> [Task statement] What do the lines say from the one containing "def execOuterUncorrectable (p" to the end of the records? Restate them word for word, and only those.

> [Information given]

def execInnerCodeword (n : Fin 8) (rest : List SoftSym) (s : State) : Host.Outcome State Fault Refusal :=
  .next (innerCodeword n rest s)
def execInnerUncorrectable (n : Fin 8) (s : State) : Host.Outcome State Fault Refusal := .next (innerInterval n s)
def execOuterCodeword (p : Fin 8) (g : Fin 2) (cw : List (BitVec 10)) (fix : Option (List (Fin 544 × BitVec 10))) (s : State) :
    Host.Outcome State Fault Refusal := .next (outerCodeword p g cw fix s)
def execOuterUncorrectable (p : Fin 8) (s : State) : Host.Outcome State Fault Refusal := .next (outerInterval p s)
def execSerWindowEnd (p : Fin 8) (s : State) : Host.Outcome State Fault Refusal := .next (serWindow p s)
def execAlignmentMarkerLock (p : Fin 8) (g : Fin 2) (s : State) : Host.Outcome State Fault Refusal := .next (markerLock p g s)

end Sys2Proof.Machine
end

> [Exercise response]
def execOuterUncorrectable (p : Fin 8) (s : State) : Host.Outcome State Fault Refusal := .next (outerInterval p s)
def execSerWindowEnd (p : Fin 8) (s : State) : Host.Outcome State Fault Refusal := .next (serWindow p s)
def execAlignmentMarkerLock (p : Fin 8) (g : Fin 2) (s : State) : Host.Outcome State Fault Refusal := .next (markerLock p g s)

end Sys2Proof.Machine
end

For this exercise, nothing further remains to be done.